ACTIVITY:
Could you set down exactly the lines of the data below, starting at the one that holds "queue, and nothing else. -/" and ending at the one that holds "uartRx level s0 (uartTx", both included, and only those?

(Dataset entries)
------------------------

theorem ThreadSt.vw_setSample (t : ThreadSt) (d l : Nat) (c : List Nat) (z n j : Nat) (hl : l < 64) (hj : j < 64) :
    (t.setSample d l c z).vw n j = if j = l then (sampleWord d c z n).getD (t.vw n j) else t.vw n j := by
  have hcomps := foldl_range_rec
    (P := fun k (u : ThreadSt) => u.vw n j = if j = l ∧ d ≤ n ∧ n < d + k then BitVec.ofNat 32 (c.getD (n - d) 0) else t.vw n j)
    (f := fun u i => u.setV (d + i) l (c.getD i 0)) (s := t) 4 (by simp [show ¬(d ≤ n ∧ n < d) by omega]) (by
      intro i u _ hu
      rw [ThreadSt.vw_setV _ _ _ _ _ _ hl hj, hu]
      by_cases hn : n = d + i
      · subst hn; simp
      · simp only [hn, false_and, if_false, show n < d + (i + 1) ↔ n < d + i by omega])
  rw [ThreadSt.setSample, ThreadSt.vw_setV _ _ _ _ _ _ hl hj, hcomps]
  unfold sampleWord
  by_cases hjl : j = l
  · by_cases h4 : n = d + 4
    · simp [hjl, h4]
    · by_cases hin : d ≤ n ∧ n < d + 4
      · simp [hjl, h4, hin, show ¬(n < d ∨ d + 5 ≤ n) by omega]
      · simp [hjl, h4, hin, show n < d ∨ d + 5 ≤ n by omega]
  · simp [hjl]

/-! #### The instructions -/

theorem ThreadSt.mem_lanesX {t : ThreadSt} {f : FmtX} {l : Nat} : l ∈ t.lanesX f ↔ l < 64 ∧ bitAt (t.eff false f.pred f.neg) l = true := by
  simp [ThreadSt.lanesX]

theorem ThreadSt.lanesX_nodup (t : ThreadSt) (f : FmtX) : (t.lanesX f).Nodup := List.nodup_range.filter _

/-- What the sampler leaves of a thread that issues to it, and of the others. -/
def KeptBySampler (s u : State) (t : Thr) : Prop :=
  (u.th t).s = (s.th t).s ∧ (u.th t).p = (s.th t).p ∧ (u.th t).state = (s.th t).state ∧ (u.th t).batch = (s.th t).batch ∧
    ∀ o, o ≠ thrKey t → u.thr o = s.thr o

theorem keptBySampler_setThr {s s' : State} {t : Thr} {x : ThreadSt} (h : s'.aq = s.aq) (hs : x.s = (s.th t).s) (hp : x.p = (s.th t).p)
    (hstate : x.state = (s.th t).state) (hbatch : x.batch = (s.th t).batch) : KeptBySampler s (s'.setThr (thrKey t) x) t := by
  unfold KeptBySampler
  rw [State.th_setThr]
  exact ⟨hs, hp, hstate, hbatch, fun o ho => by rw [State.thr_setThr, if_neg ho, State.thr_congr h]⟩

/-- R70. SWEEP and SAMPLE of lanes that lack a line. -/
theorem Samp.stall_kept {s : State} {t : Thr} {a : Samp} {e : SampEnv} (ha : OnlyReport s a.s) (he : e.key = thrKey t) :
    ((a.stall e).th t).pc = (s.th t).pc ∧ ((a.stall e).th t).v = (s.th t).v ∧ KeptBySampler s (a.stall e) t ∧ ((a.stall e).th t).wait = .caddy := by
  obtain ⟨s', got, want, haq, hstall⟩ := a.stall_waits e
  rw [hstall, he, State.th_setThr]
  have hth : a.s.thr (thrKey t) = s.th t := State.thr_congr ha.aq _
  rw [hth]
  exact ⟨rfl, rfl, keptBySampler_setThr (haq.trans ha.aq) rfl rfl rfl rfl, rfl⟩
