-- ==== Sys2Proof/Certificates/Slice0/Obligations.lean ====
section
/-! DEFINITION. The statements for the provers. Each docstring names the rule of spec/ it formalises, or the sections it
rests on. -/

open Sys2Proof Sys2Proof.Machine

/-! ### Encoding -/

/-- Decode and encode agree: every instruction, with every operand value its encoding admits, is presented by a
well-formed access that decodes to it (R100 to R102, R106 to R109, R72). -/
def Obligations.DecodeInvertsEncode : Prop :=
  ∀ i : Instr, accessWellFormed (encode i) = true ∧ decode (encode i) = .ok i

/-- R102: "A word selects mnemonic M when `w & mask(M) = match(M)`". -/
def Obligations.CommandWordSelectsItsRow : Prop :=
  ∀ row ∈ opTable, ∀ w : Word,
    w &&& row.mask = row.pattern ↔ ∃ i, decodeCmd w = .ok i ∧ i.mnemonic = row.mnemonic

/-- Words written out from R100, R101 and R122, one or more of each family, decode to the instruction they stand
for; a word of each reserved kind is refused by name (R103, R104). -/
def Obligations.SpecWordsDecode : Prop :=
  decode (.write 0x000 0x00000031) = .ok (.setmode .listening) ∧
  decode (.write 0x000 0x00000002) = .ok .busBegin ∧
  decode (.write 0x000 0x00000047) = .ok (.listen true) ∧
  decode (.write 0x000 0x00300109) = .ok (.poll 1 0x30) ∧
  decode (.read 0x031) = .ok .rxdata ∧
  decode (.write 0x004 0x00000080) = .ok (.clrerr 0x80) ∧
  decode (.write 0x000 0xFFFFFFF0) = .error .badOpcode ∧
  decode (.write 0x000 0x10000002) = .error .reservedBits

/-! ### Commands, rejection and its clearing -/

/-- R105: the four checks of a CMD write in their order, each rejection writing CMD_ERR and ERR_CAUSE and nothing else,
and an accepted word executed as the instruction it decodes to, with CMD_ERR and ERR_CAUSE as they were. -/
def Obligations.CommandChecksInOrder : Prop :=
  ∀ (s : State) (a : Offset) (w : Word), regIndex a = 0 →
    (busy s = true → Rejects (hostAccess (.write a w) s) s 1) ∧
    (busy s = false → (opOf w = 0 ∨ 0xA ≤ (opOf w).toNat) → Rejects (hostAccess (.write a w) s) s 2) ∧
    (∀ row ∈ opTable, busy s = false → opOf w = row.op → w &&& row.mask ≠ row.pattern →
      Rejects (hostAccess (.write a w) s) s 3) ∧
    (∀ row ∈ opTable, busy s = false → w &&& row.mask = row.pattern →
      usesTxbuf w → 16 < s.regs.txlen.toNat → Rejects (hostAccess (.write a w) s) s 4) ∧
    (∀ row ∈ opTable, busy s = false → w &&& row.mask = row.pattern →
      ¬ (usesTxbuf w ∧ 16 < s.regs.txlen.toNat) →
      ∃ i t, decodeCmd w = .ok i ∧ i.mnemonic = row.mnemonic ∧ hostAccess (.write a w) s = exec i s ∧
        exec i s = .next t ∧ t.err.cmdErr = s.err.cmdErr ∧ t.err.errCause = s.err.errCause)

/-- R189: a write of STATUS is CLRERR; it completes in every state, BUSY or not: bit 7 of the written word clears CMD_ERR and
ERR_CAUSE, every other bit is ignored, nothing else changes. -/
def Obligations.ClrerrClearsTheRejection : Prop :=
  ∀ (v : Word) (s : State) (a : Offset),
    (regIndex a = 1 → decode (.write a v) = .ok (.clrerr v)) ∧
    (v.getLsbD 7 = true →
      exec (.clrerr v) s =
        .next { s with err := { cmdErr := false, errCause := 0, actResult := s.err.actResult } }) ∧
    (v.getLsbD 7 = false → exec (.clrerr v) s = .next s)

/-! ### The step and reset -/

/-- The step (R80, R105). When the host presents an access that decodes to `i`, the step is `exec i` as step 1 of the cycle, then
the clock edge that every cycle has; any other access, a rejected word or a plain register access, does what `hostAccess` says in
place of `exec i`; a quiet cycle is the clock edge alone. The clock edge runs the transport when `xseq` was not idle at the start of
the cycle, then the engine when `pseq` was not, telling it whether `xseq` was idle at the start of the cycle (R267); then the UART:
the transmitter moves on by one cycle unless the cycle wrote it (log 7); and beside the transmitter, the receiver and its queue,
nothing else changes but the cycle count and the inputs used up. So with both sequencers idle everything else is as step 1 left it.
The clauses on `host`, `rxd` and `draws`, and what an empty `host` means, are about the model's own fields (logs 3, 4). -/
def Obligations.StepRunsTheDecodedInstruction : Prop :=
  (∀ (s t : State) (acc : BusAccess) (rest : List HostCycle) (i : Instr),
    s.host = ⟨true, some acc⟩ :: rest → decode acc = .ok i → exec i s = .next t →
    step s = .next (clockEdge s t)) ∧
  (∀ (s t : State) (acc : BusAccess) (rest : List HostCycle),
    s.host = ⟨true, some acc⟩ :: rest → hostAccess acc s = .next t → step s = .next (clockEdge s t)) ∧
  (∀ (s : State) (rest : List HostCycle), s.host = ⟨true, none⟩ :: rest ∨ s.host = [] →
    step s = .next (clockEdge s s)) ∧
  (∀ s t : State, s.xport.seq = .idle → s.engine.seq = .idle →
    (clockEdge s t).params = t.params ∧ (clockEdge s t).err = t.err ∧ (clockEdge s t).regs = t.regs ∧
    (clockEdge s t).fifo = t.fifo ∧ (clockEdge s t).xport = t.xport ∧ (clockEdge s t).engine = t.engine ∧
    (clockEdge s t).poll = t.poll ∧ (clockEdge s t).srq = t.srq ∧ (clockEdge s t).moisture = t.moisture ∧
    (clockEdge s t).temperature = t.temperature ∧ (clockEdge s t).rdata = t.rdata ∧
    (clockEdge s t).line.mode = t.line.mode ∧ (clockEdge s t).line.owner = t.line.owner ∧
    (clockEdge s t).line.rate = t.line.rate ∧ (clockEdge s t).now = s.now + 1 ∧
    (clockEdge s t).host = s.host.tail ∧ (clockEdge s t).rxd = s.rxd.tail ∧
    (clockEdge s t).draws = s.draws + 1) ∧
  (∀ s t : State,
    (s.xport.seq = .idle → transportPhase s t = t) ∧
    (s.xport.seq ≠ .idle → transportPhase s t = transportStep t) ∧
    (s.engine.seq = .idle → enginePhase s t = t) ∧
    (s.engine.seq ≠ .idle → s.xport.seq = .idle → enginePhase s t = engineStep true t) ∧
    (s.engine.seq ≠ .idle → s.xport.seq ≠ .idle → enginePhase s t = engineStep false t)) ∧
  (∀ s t u : State, u = enginePhase s (transportPhase s t) →
    ∃ tx rx rxq ovr,
      clockEdge s t =
        { u with
          line := { u.line with tx := tx, rx := rx, rxq := rxq, rxqOvr := ovr },
          now := s.now + 1, host := s.host.tail, rxd := s.rxd.tail, draws := s.draws + 1 } ∧
      tx = if u.line.tx = s.line.tx then txNext u.params s.line.tx else u.line.tx)
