/-- The receiver's step writes the receiver, and delivers at most one character. -/
theorem uartRx_cases (level : Bool) (s0 s : State) :
    (s.line.rx ≠ s0.line.rx ∧ uartRx level s0 s = s) ∨
    (s.line.rx = s0.line.rx ∧
      uartRx level s0 s =
        { s with line := { s.line with rx := (rxNext s.params s0.line.rate level s0.line.rx).rx } }) ∨
    (∃ c, s.line.rx = s0.line.rx ∧
      (rxNext s.params s0.line.rate level s0.line.rx).delivered = some c ∧
      uartRx level s0 s =
        { s with
          line :=
            deliver s.params s0.line.rxq.length (byteOf c)
              { s.line with rx := (rxNext s.params s0.line.rate level s0.line.rx).rx } }) := by
  unfold uartRx
  split
  · split
    · exact .inr (.inl ⟨‹_›, rfl⟩)
    · exact .inr (.inr ⟨_, ‹_›, ‹_›, rfl⟩)
  · exact .inl ⟨‹_›, rfl⟩

/-- The UART writes the transmitter, the receiver and the input queue, and nothing else. -/
theorem uart_frame (level : Bool) (s0 s : State) :
    ∃ tx rx rxq ovr,
      uartRx level s0 (uartTx s0 s) =
        { s with line := { s.line with tx := tx, rx := rx, rxq := rxq, rxqOvr := ovr } } := by
  have h1 : ∃ tx, uartTx s0 s = { s with line := { s.line with tx := tx } } := by
    rcases uartTx_cases s0 s with ⟨-, h⟩ | ⟨-, h⟩
    · exact ⟨_, h⟩
    · exact ⟨s.line.tx, h⟩
  obtain ⟨tx, h1⟩ := h1
  rw [h1]
  rcases uartRx_cases level s0 { s with line := { s.line with tx := tx } } with ⟨-, h⟩ | ⟨-, h⟩ | ⟨c, -, -, h⟩
  · exact ⟨tx, s.line.rx, s.line.rxq, s.line.rxqOvr, h⟩
  · exact ⟨tx, _, s.line.rxq, s.line.rxqOvr, h⟩
  · rw [h]
    rcases deliver_cases s.params s0.line.rxq.length (byteOf c)
        { s.line with tx := tx, rx := (rxNext s.params s0.line.rate level s0.line.rx).rx } with ⟨-, hd⟩ | ⟨-, hd⟩
    · exact ⟨tx, _, _, s.line.rxqOvr, by rw [hd]⟩
    · exact ⟨tx, _, s.line.rxq, true, by rw [hd]⟩

/-! ### The pins -/

/-- While `rst_n = 0` the pins are 1, 0, 0 (R370). -/
theorem pins_reset {s : State} (h : (hostNow s).rstN = false) :
    txd s = true ∧ txEn s = false ∧ rs485Mode s = false := by
  simp [txd, txEn, rs485Mode, h]

/-- While `rst_n = 1` the pins show the transmitter, the mode and CONFIG.RS485 (R224 to R226). -/
theorem pins_running {s : State} (h : (hostNow s).rstN = true) :
    txd s = txLevel s.line.tx ∧ txEn s = (s.line.mode == .holding || s.line.mode == .transmitting) ∧
    rs485Mode s = s.regs.rs485 := by
  simp [txd, txEn, rs485Mode, h]

/-! ### The sequencers -/

/-- The transport never lengthens the serial input queue. -/
theorem transportStep_rxq_length (s : State) : (transportStep s).line.rxq.length ≤ s.line.rxq.length := by
  cases h : s.xport.seq <;> simp only [transportStep, h]
  · exact Nat.le_refl _
  · unfold stepWake nextAfterWake; dsimp only; split <;> simp [setModeLine_open, txStart, setXseq]
  · unfold stepBreak nextAfterWake; dsimp only; repeat' split
    all_goals exact Nat.le_refl _
  · unfold stepMark nextAfterWake; split <;> exact Nat.le_refl _
  · unfold stepWrite; repeat' split
    · exact Nat.le_refl _
    · exact Nat.zero_le _
    · exact Nat.le_refl _
  · simp [stepLstart, setModeLine_open]
  · unfold stepListen endListen
    repeat' split
    · rename_i hq
      simp [hq]
    all_goals exact Nat.le_refl _

/-- The transport writes the line, the buffer and its own latches, and nothing else. -/
theorem transportStep_frame (s : State) :
    { transportStep s with line := s.line, fifo := s.fifo, xport := s.xport } = s := by
  cases h : s.xport.seq <;> simp only [transportStep, h]
  · unfold stepWake nextAfterWake; dsimp only; split <;> rfl
  · unfold stepBreak nextAfterWake; dsimp only; repeat' split
    all_goals rfl
  · unfold stepMark nextAfterWake; split <;> rfl
  · unfold stepWrite; repeat' split
    all_goals rfl
  · rfl
  · unfold stepListen endListen; repeat' split
    all_goals rfl

/-- The transport keeps `owner`. -/
theorem transportStep_owner (s : State) : (transportStep s).line.owner = s.line.owner := by
  cases h : s.xport.seq <;> simp only [transportStep, h]
  · unfold stepWake nextAfterWake; dsimp only; split <;> simp [txStart]
  · unfold stepBreak nextAfterWake; dsimp only; repeat' split
    all_goals rfl
  · unfold stepMark nextAfterWake; split <;> rfl
  · unfold stepWrite; repeat' split
    all_goals rfl
  · simp [stepLstart]
  · unfold stepListen endListen; repeat' split
    all_goals rfl

/-- The engine writes the buffer, the transport's latches, its own state, POLL_STATUS, SRQ and the banks, and nothing
else. -/
theorem engineStep_frame (x : Bool) (s : State) :
    { engineStep x s with
      fifo := s.fifo, xport := s.xport, engine := s.engine, poll := s.poll, srq := s.srq,
      moisture := s.moisture, temperature := s.temperature } = s := by
  cases h : s.engine.seq <;> simp only [engineStep, h]
  · unfold stepStart; dsimp only; split <;> rfl
  · unfold stepIssueSend; split <;> rfl
  · split
    · unfold stepIssueCheck; dsimp only; split <;> rfl
    · rfl
  · unfold stepReadyListen; split <;> rfl
  · split
    · unfold stepReadyCheck; dsimp only; split <;> rfl
    · rfl
  · unfold stepDataSend nextBlock failBlock setBlkTries; repeat' split
    all_goals rfl
  · split
    · unfold stepDataCheck nextBlock storeFields; dsimp only; repeat' split
      all_goals rfl
    · rfl
  · unfold stepConvert setBank; repeat' split
    all_goals rfl
  · rfl

/-- The engine writes a bank only in P_CONVERT, and only the bank of the POLL's kind (R262). -/
theorem engineStep_banks (x : Bool) (s : State) :
    ((engineStep x s).moisture = s.moisture ∨ (s.engine.seq = .convert ∧ s.engine.kind = 0)) ∧
    ((engineStep x s).temperature = s.temperature ∨ (s.engine.seq = .convert ∧ s.engine.kind = 1)) := by
  cases h : s.engine.seq <;> simp only [engineStep, h]
  · exact ⟨.inl trivial, .inl trivial⟩
  · unfold stepStart; dsimp only; split <;> exact ⟨.inl rfl, .inl rfl⟩
  · unfold stepIssueSend; split <;> exact ⟨.inl rfl, .inl rfl⟩
  · split
    · unfold stepIssueCheck; dsimp only; split <;> exact ⟨.inl rfl, .inl rfl⟩
    · exact ⟨.inl rfl, .inl rfl⟩
  · unfold stepReadyListen; split <;> exact ⟨.inl rfl, .inl rfl⟩
  · split
    · unfold stepReadyCheck; dsimp only; split <;> exact ⟨.inl rfl, .inl rfl⟩
    · exact ⟨.inl rfl, .inl rfl⟩
  · unfold stepDataSend nextBlock failBlock setBlkTries; repeat' split
    all_goals exact ⟨.inl rfl, .inl rfl⟩
  · split
    · unfold stepDataCheck nextBlock storeFields; dsimp only; repeat' split
      all_goals exact ⟨.inl rfl, .inl rfl⟩
    · exact ⟨.inl rfl, .inl rfl⟩
  · unfold stepConvert setBank
    repeat' split
    all_goals simp_all
  · exact ⟨.inl rfl, .inl rfl⟩

/-! What the transport and the engine leave, field by field. -/

@[simp] theorem transportStep_params (s : State) : (transportStep s).params = s.params := by
  have h := congrArg (fun u : State => u.params) (transportStep_frame s)
  exact h

@[simp] theorem transportStep_err (s : State) : (transportStep s).err = s.err := by
  have h := congrArg (fun u : State => u.err) (transportStep_frame s)
  exact h

@[simp] theorem transportStep_regs (s : State) : (transportStep s).regs = s.regs := by
  have h := congrArg (fun u : State => u.regs) (transportStep_frame s)
  exact h

@[simp] theorem transportStep_engine (s : State) : (transportStep s).engine = s.engine := by
  have h := congrArg (fun u : State => u.engine) (transportStep_frame s)
  exact h

@[simp] theorem transportStep_poll (s : State) : (transportStep s).poll = s.poll := by
  have h := congrArg (fun u : State => u.poll) (transportStep_frame s)
  exact h

@[simp] theorem transportStep_srq (s : State) : (transportStep s).srq = s.srq := by
  have h := congrArg (fun u : State => u.srq) (transportStep_frame s)
  exact h

@[simp] theorem transportStep_moisture (s : State) : (transportStep s).moisture = s.moisture := by
  have h := congrArg (fun u : State => u.moisture) (transportStep_frame s)
  exact h

@[simp] theorem transportStep_temperature (s : State) : (transportStep s).temperature = s.temperature := by
  have h := congrArg (fun u : State => u.temperature) (transportStep_frame s)
  exact h

@[simp] theorem engineStep_params (x : Bool) (s : State) : (engineStep x s).params = s.params := by
  have h := congrArg (fun u : State => u.params) (engineStep_frame x s)
  exact h

@[simp] theorem engineStep_err (x : Bool) (s : State) : (engineStep x s).err = s.err := by
  have h := congrArg (fun u : State => u.err) (engineStep_frame x s)
  exact h

@[simp] theorem engineStep_regs (x : Bool) (s : State) : (engineStep x s).regs = s.regs := by
  have h := congrArg (fun u : State => u.regs) (engineStep_frame x s)
  exact h

@[simp] theorem engineStep_line (x : Bool) (s : State) : (engineStep x s).line = s.line := by
  have h := congrArg (fun u : State => u.line) (engineStep_frame x s)
  exact h

/-! ### The host access -/

theorem idle_of_not_busy {s : State} (h : busy s = false) : s.xport.seq = .idle ∧ s.engine.seq = .idle := by
  simpa [busy, pbusy] using h

/-- A command is rejected with a cause from 1 to 4, or has its effect. -/
theorem command_outcome (u : Bool) (f : State → State) (s : State) :
    (∃ k : BitVec 3, (1 ≤ k.toNat ∧ k.toNat ≤ 4) ∧ command u f s = reject k s) ∨
    (busy s = false ∧ (u = true → s.regs.txlen.toNat ≤ 16) ∧ command u f s = f s) := by
  rcases command_cases u f s with ⟨-, h⟩ | ⟨-, -, -, h⟩ | ⟨hb, hu, h⟩
  · exact .inl ⟨_, by decide, h⟩
  · exact .inl ⟨_, by decide, h⟩
  · exact .inr ⟨hb, hu, h⟩

/-- What a single-cycle command can do, with the access that asks for it. -/
inductive SingleCycleEffect (a : BusAccess) (s : State) : State → Prop where
  | setmode (m : BusMode) (h : decode a = .ok (.setmode m)) : SingleCycleEffect a s (setMode m s)
  | busBegin (h : decode a = .ok .busBegin) : SingleCycleEffect a s (activate (setMode .holding s))
  | busEnd (h : decode a = .ok .busEnd) : SingleCycleEffect a s (endEffect s)
  | setactive (h : decode a = .ok .setactive) : SingleCycleEffect a s (setactiveEffect s)
  | flush : SingleCycleEffect a s (flushQ s)

/-- What the acceptance of a sequenced command can do. -/
inductive AcceptanceEffect (s : State) : State → Prop where
  | wake : AcceptanceEffect s (wakeEffect s)
  | sendcmd (h : s.regs.txlen.toNat ≤ 16) : AcceptanceEffect s (sendcmdEffect s)
  | listen (e : Bool) (h : e = true → s.regs.txlen.toNat ≤ 16) : AcceptanceEffect s (listenEffect e s)
  | poll (k : BitVec 2) (x : Byte) : AcceptanceEffect s (pollEffect k x s)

------------------------

ANSWER FOR THE TASK:
/-- The UART writes the transmitter, the receiver and the input queue, and nothing else. -/
theorem uart_frame (level : Bool) (s0 s : State) :
    ∃ tx rx rxq ovr,
      uartRx level s0 (uartTx s0 s) =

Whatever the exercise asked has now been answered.